What is the best strategy to make an optimized table if your query will always filter on tpep_dropoff_datetime and order by VendorID?

CREATE OR REPLACE TABLE `aiagentsintensive.dezoomcamp_hw3.yellow_taxi_partitioned_clustered`
PARTITION BY DATE(tpep_dropoff_datetime)
CLUSTER BY VendorID
AS
SELECT * FROM `aiagentsintensive.dezoomcamp_hw3.yellow_taxi_materialized`;
  • Partition on the filter column (datetime) to prune entire data blocks
  • Cluster on the sort/order column for efficient ordering within partitions

Answer: Partition by tpep_dropoff_datetime and Cluster on VendorID


Question 6: Partition Benefits

Compare estimated bytes for distinct VendorIDs between 2024-03-01 and 2024-03-15 on both tables.

-- Non-partitioned table
SELECT DISTINCT VendorID
FROM `aiagentsintensive.dezoomcamp_hw3.yellow_taxi_materialized`
WHERE tpep_dropoff_datetime BETWEEN "2024-03-01" AND "2024-03-15";
-- Estimated: 325,313,488 bytes (~310.24 MB)

-- Partitioned table
SELECT DISTINCT VendorID
FROM `aiagentsintensive.dezoomcamp_hw3.yellow_taxi_partitioned_clustered`
WHERE tpep_dropoff_datetime BETWEEN "2024-03-01" AND "2024-03-15";
-- Estimated: 28,141,776 bytes (~26.84 MB)

Partitioning reduced the scan by ~91% because BigQuery only reads the partitions covering March 1-15.

Answer: 310.24 MB for non-partitioned table and 26.84 MB for the partitioned table


Question 7: External Table Storage

Where is the data stored in the External Table?

External tables don't store data in BigQuery — they reference files stored in Google Cloud Storage.

Answer: GCP Bucket


Question 8: Clustering Best Practices

Is it best practice in BigQuery to always cluster your data?

Clustering adds overhead and isn't beneficial for small tables or when queries don't filter/sort on the clustered columns.
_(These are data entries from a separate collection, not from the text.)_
-- ==== Sys2Proof/Machine/VFlt.lean ====
section
/-! DEFINITION. Floating-point lane instructions, VFLT (08 R209-R213). -/

namespace Sys2Proof.Machine

/-- The format of a G-V form's elements; f32 where it has none. -/
def formatOf (o : GV) : Fmt := (Ty.fmt o.dtype).getD fmtF32

/-- One element of a VFLT arithmetic function (08 R209, R210, R213), from the codes of its operands. -/
def vfltElem (fn : Nat) (f : Fmt) (rnd : Rnd) (sat : Bool) (a b c : Nat) (u : W32) : Nat × FpFlags :=
  let x := f.decode a
  let y := f.decode b
  let z := f.decode c
  match fn with
  | 0 => f.round rnd sat u (addExact rnd x y)
  | 1 => f.round rnd sat u (addExact rnd x y.negate)
  | 2 => f.round rnd sat u (mulVal x y).exact
  | 3 => f.round rnd sat u (fmaExact rnd x y z)
  | 4 => f.round rnd sat u (fmaExact rnd x y z.negate)
  | 5 => f.minMax true a b
  | 6 => f.minMax false a b
  | 7 => (a % 2 ^ (f.ew + f.mw), fpNone)
  | 8 => (if a < 2 ^ (f.ew + f.mw) then a + 2 ^ (f.ew + f.mw) else a - 2 ^ (f.ew + f.mw), fpNone)
  | 11 => f.round rnd sat u (scalebExact x (elemInt true (BitVec.ofNat (min f.bits 32) b)))
  | 12 => f.frnd rnd u a
  | 13 =>
    let (e, dz) := divExact x y
    let (r, g) := f.round rnd sat u e
    (r, dz ||| g)
  | _ =>
    let (r, g) := f.round rnd sat u (addExact rnd x y)
    let (m, h) := f.minMax true r c
    (m, g ||| h)

/-- A VFLT function with a register result of its own type (08 R209). -/
def vfltOp (len fn : Nat) (o : GV) (s : State) : Res :=
  laneV ⟨len, 0x0A, fn, .v o⟩ o s fun w _ t =>
    let ew := (Ty.elems o.dtype).1
    let x (r : Reg) (i : Nat) : Nat := (elemAt (w.src o.dtype r t) ew i).toNat
    w.floatLane o t fun i u => vfltElem fn (formatOf o) o.rnd o.sat (x o.va i) (x o.vb i) (x o.vc i) u

/-- FCMP (08 R211). -/
def fcmpOp (len : Nat) (o : GV) (s : State) : Res :=
  laneV ⟨len, 0x0A, 9, .v o⟩ o s fun w _ t =>
    let (b, f) := (formatOf o).compare o.aux.toNat (w.src o.dtype o.va t).toNat (w.src o.dtype o.vb t).toNat
    ⟨.pred o.vd.toNat b, f, w.gen t⟩

/-- FCLASS (08 R212): one bit; under f64 the high register of the pair receives 0. -/
def fclassOp (len : Nat) (o : GV) (s : State) : Res :=
  laneV ⟨len, 0x0A, 10, .v o⟩ o s fun w _ t =>
    w.plain t (destWrite o.dtype o.vd (BitVec.ofNat 64 (2 ^ (formatOf o).classBit (w.src o.dtype o.va t).toNat)))

/-- FADD (R209). -/
def execFadd (o : GV) (s : State) : Res := vfltOp 8 0 o s

/-- FSUB (R209). -/
def execFsub (o : GV) (s : State) : Res := vfltOp 8 1 o s

/-- FMUL (R209). -/
def execFmul (o : GV) (s : State) : Res := vfltOp 8 2 o s

/-- FFMA (R209). -/
def execFfma (o : GV) (s : State) : Res := vfltOp 8 3 o s

/-- FFMS (R209). -/
def execFfms (o : GV) (s : State) : Res := vfltOp 8 4 o s

/-- FMIN (R210). -/
def execFmin (o : GV) (s : State) : Res := vfltOp 8 5 o s

/-- FMAX (R210). -/
def execFmax (o : GV) (s : State) : Res := vfltOp 8 6 o s

/-- FABS (R209). -/
def execFabs (o : GV) (s : State) : Res := vfltOp 8 7 o s

/-- FNEG (R209). -/
def execFneg (o : GV) (s : State) : Res := vfltOp 8 8 o s

/-- FCMP (R211). -/
def execFcmp (o : GV) (s : State) : Res := fcmpOp 8 o s

/-- FCLASS (R212). -/
def execFclass (o : GV) (s : State) : Res := fclassOp 8 o s

/-- FSCALEB (R213). -/
def execFscaleb (o : GV) (s : State) : Res := vfltOp 8 11 o s

/-- FRND (R213). -/
def execFrnd (o : GV) (s : State) : Res := vfltOp 8 12 o s

/-- FDIV (R209). -/
def execFdiv (o : GV) (s : State) : Res := vfltOp 8 13 o s

/-- FADDMIN (R209). -/
def execFaddmin (o : GV) (s : State) : Res := vfltOp 8 14 o s

end Sys2Proof.Machine
end

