/-- Whether a partition's NBR on face f names the sender of a message from an accelerator (14 R354). -/
def State.namesSender (s : State) (p : Partition) (f acc : Nat) (dest : FlueDest) : Bool :=
  let n := listGet 0 p.record.nbr f
  f < 2 * p.record.ndim && listGet 0 p.record.rule f < 2 && nbrDie n == dest.sourceDie && nbrGrid n == dest.sourceGrid &&
  match s.endpoint p.vd (nbrPeer n) with
  | some e => epPacc e == acc && epRvd e == dest.sourceVd
  | none => false

/-- The partition that a message from a station and accelerator is for (15 R363). -/
def State.flueTarget (s : State) (station acc : Nat) (dest : FlueDest) : Option (Nat × Partition) :=
  if s.peerServed station dest.vd acc dest.sourceVd then s.partOf dest.die dest.vd dest.grid else none

/-- Where a message of the partition with key k about its face f goes. -/
def Partition.dest (p : Partition) (k f rvd : Nat) : FlueDest :=
  let n := listGet 0 p.record.nbr f
  ⟨p.vd, k / 64, p.record.gridId, rvd, nbrDie n, nbrGrid n, f ^^^ 1⟩

/-- Pushes that wait for a receiver without a state are discarded: it has been deleted (14 R350). -/
def Partition.deleted (p : Partition) (f : Nat) : Partition :=
  { p with pushes := p.pushes.filter fun x => x.own || x.face != f || x.wrote }

/-- A partition learns what its neighbour on face f tells (14 R350). -/
def State.learn (s : State) (k f : Nat) (c : FlueNote) : State :=
  s.updPart k fun p =>
    let gone := c.steps.isNone && ((Table.look p.known f).map fun x => x.steps.isSome).getD false
    let p := { p with known := Table.put f { c with ask := false } p.known }
    if gone then p.deleted f else p

/-- A push that has come from another accelerator joins the pushes of its receiver, which fills its own slab (14 R350); one for a
state that does not exist is discarded (R353). -/
def State.takePush (s : State) (station acc : Nat) (dest : FlueDest) (step : Nat) (cells : List (Byte × Option Prov)) : State :=
  match s.flueTarget station acc dest with
  | none => s
  | some (k, p) =>
    if !s.namesSender p dest.face acc dest then s
    else
      let (id, s) := s.fresh
      let (cells, s) := s.receivedBytes station cells
      s.updPart k fun p => { p with pushes := p.pushes ++ [⟨id, dest.face, step, true, true, some cells, false, []⟩] }

/-- Sends a note of the partition with key k to the accelerator of an endpoint entry, or hands it over within this one. -/
def State.sendNote (s : State) (e : Word) (dest : FlueDest) (c : FlueNote) : State :=
  if s.isOwn e then
    match s.flueTarget 16 (epPacc e) dest with
    | some (k, _) => s.learn k dest.face c
    | none => s
  else
    let n := s.stationFor 0 (epPacc e)
    if s.mayTransmit n (epPacc e) (epSealReq e) then s.transmit n (epPacc e) (.counter dest c) else s

/-- A note arrives (14 R350): the partition it is for learns it, and answers one that asks. -/
def State.takeNote (s : State) (station acc : Nat) (dest : FlueDest) (c : FlueNote) : State :=
  match s.flueTarget station acc dest with
  | none => s
  | some (k, p) =>
    let names := s.namesSender p dest.face acc dest
    let s := if names then s.learn k dest.face c else s
    if !c.ask then s
    else
      let back : FlueDest := ⟨dest.vd, dest.die, dest.grid, dest.sourceVd, dest.sourceDie, dest.sourceGrid, dest.face ^^^ 1⟩
      let n := s.stationFor 0 acc
      if station == 16 then
        match s.partOf dest.sourceDie dest.sourceVd dest.sourceGrid with
        | some (k', _) => s.learn k' back.face (p.note dest.face names false)
        | none => s
      else if s.mayTransmit n acc false then s.transmit n acc (.counter back (p.note dest.face names false)) else s

/-- Tells the neighbours on other accelerators, or of other VDs, what stands: C whenever it advances, and the creation and deletion of
the state (14 R350). -/
def State.tellNeighbours (s : State) (k : Nat) (p : Partition) (steps : Option Nat) (ask : Bool) : State :=
  p.record.faces.foldl (fun s f =>
    let n := listGet 0 p.record.nbr f
    if listGet 0 p.record.rule f < 2 && !s.nbrLocal p.vd n then
      match s.endpoint p.vd (nbrPeer n) with
      | some e =>
        let dest := p.dest k f (epRvd e)
        let c : FlueNote := { p.note f true ask with steps := steps }
        if s.isOwn e then s.takeNote 16 (epPacc e) dest c else s.sendNote e dest c
      | none => s
    else s) s

/-- Exchange(S) of the partition with key k (14 R350): its pushes and its locks. A push of a later step finds no receiver:
ERROR. -/
def State.exchange (s : State) (k step : Nat) : State :=
  match Table.look s.parts k with
  | none => s
  | some p =>
    let (lockId, s) := s.fresh
    let s := (s.updPart k fun p => { p with exchanges := p.exchanges ++ [(step, lockId)] }).syncFlue k
    p.record.faces.foldl (fun s f =>
      let own := decide (2 ≤ listGet 0 p.record.rule f)
      let n := listGet 0 p.record.nbr f
      let absent := if s.nbrLocal p.vd n then (s.partOf (nbrDie n) p.vd (nbrGrid n)).isNone
        else ((Table.look p.known f).bind (·.steps)).isNone
      if !own && 0 < step && absent then s.partError k 5 p.vd
      else
        let (id, s) := s.fresh
        s.updPart k fun p => { p with pushes := p.pushes ++ [⟨id, f, step, own, false, none, false, []⟩] }) s

/-- Whether an arrival would complete a round that makes an exchange for which the range-lock tables have no room: it waits at its
issue (10 R270, log 84). -/
def State.exchangeWaits (s : State) (k : Nat) (p : Partition) : Bool :=
  let steps := if p.done0 then p.steps + 1 else p.steps
  decide (p.record.arrive ≤ p.arrivals + 1) && p.error == 0 && steps % p.record.depth == 0 &&
  !s.exchangeRoom p (k / 64) (s.attachedCores p (k / 64)) 1

/-- Counts an arrival of an attachment in the round being counted, k (14 R349). -/
def State.arriveRound (s : State) (g : Nat) (addr barrier : Word) (r : Nat) : State :=
  match s.attachAt g addr with
  | none => s
  | some (_, k, p) =>
    let s := s.updGroup g fun x => { x with attached := x.attached.map fun y =>
      if y.addr == addr then { y with round := r + 1 } else y }
    let s := if barrier == 0 then s else s.updPart k fun p => { p with credits := p.credits ++ [⟨g, barrier, none⟩] }
    if p.arrivals + 1 < p.record.arrive then s.updPart k fun p => { p with arrivals := p.arrivals + 1 }
    else
      let steps := if p.done0 then p.steps + 1 else p.steps
      let s := s.updPart k fun p => { p with arrivals := 0, done0 := true, steps := steps }
      let s := if p.done0 then s.tellNeighbours k p (some steps) false else s
      let exchanges := p.error == 0 && steps % p.record.depth == 0
      if exchanges then
        (s.updPart k fun p => { p with credits := p.credits.map fun (c : Credit) =>
          if c.step.isNone then { c with step := some steps } else c }).exchange k steps
      else
        let due := match Table.look s.parts k with | some p => p.credits.filter fun (c : Credit) => c.step.isNone | none => []
        due.foldl State.flueCredit (s.updPart k fun p => { p with credits := p.credits.filter fun (c : Credit) => c.step.isSome })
It's best used for large tables with frequent filtering on specific columns.

Answer: False


Question 9: Understanding Table Scans

How many bytes does a SELECT COUNT(*) query estimate on the materialized table? Why?

SELECT COUNT(*)
FROM `aiagentsintensive.dezoomcamp_hw3.yellow_taxi_materialized`;
-- Estimated: 0 bytes

Answer: 0 bytes. BigQuery maintains internal metadata for each table, including the total row count. Since SELECT COUNT(*) with no WHERE clause doesn't need to read any actual column data, BigQuery resolves it directly from its cached metadata, resulting in 0 bytes processed.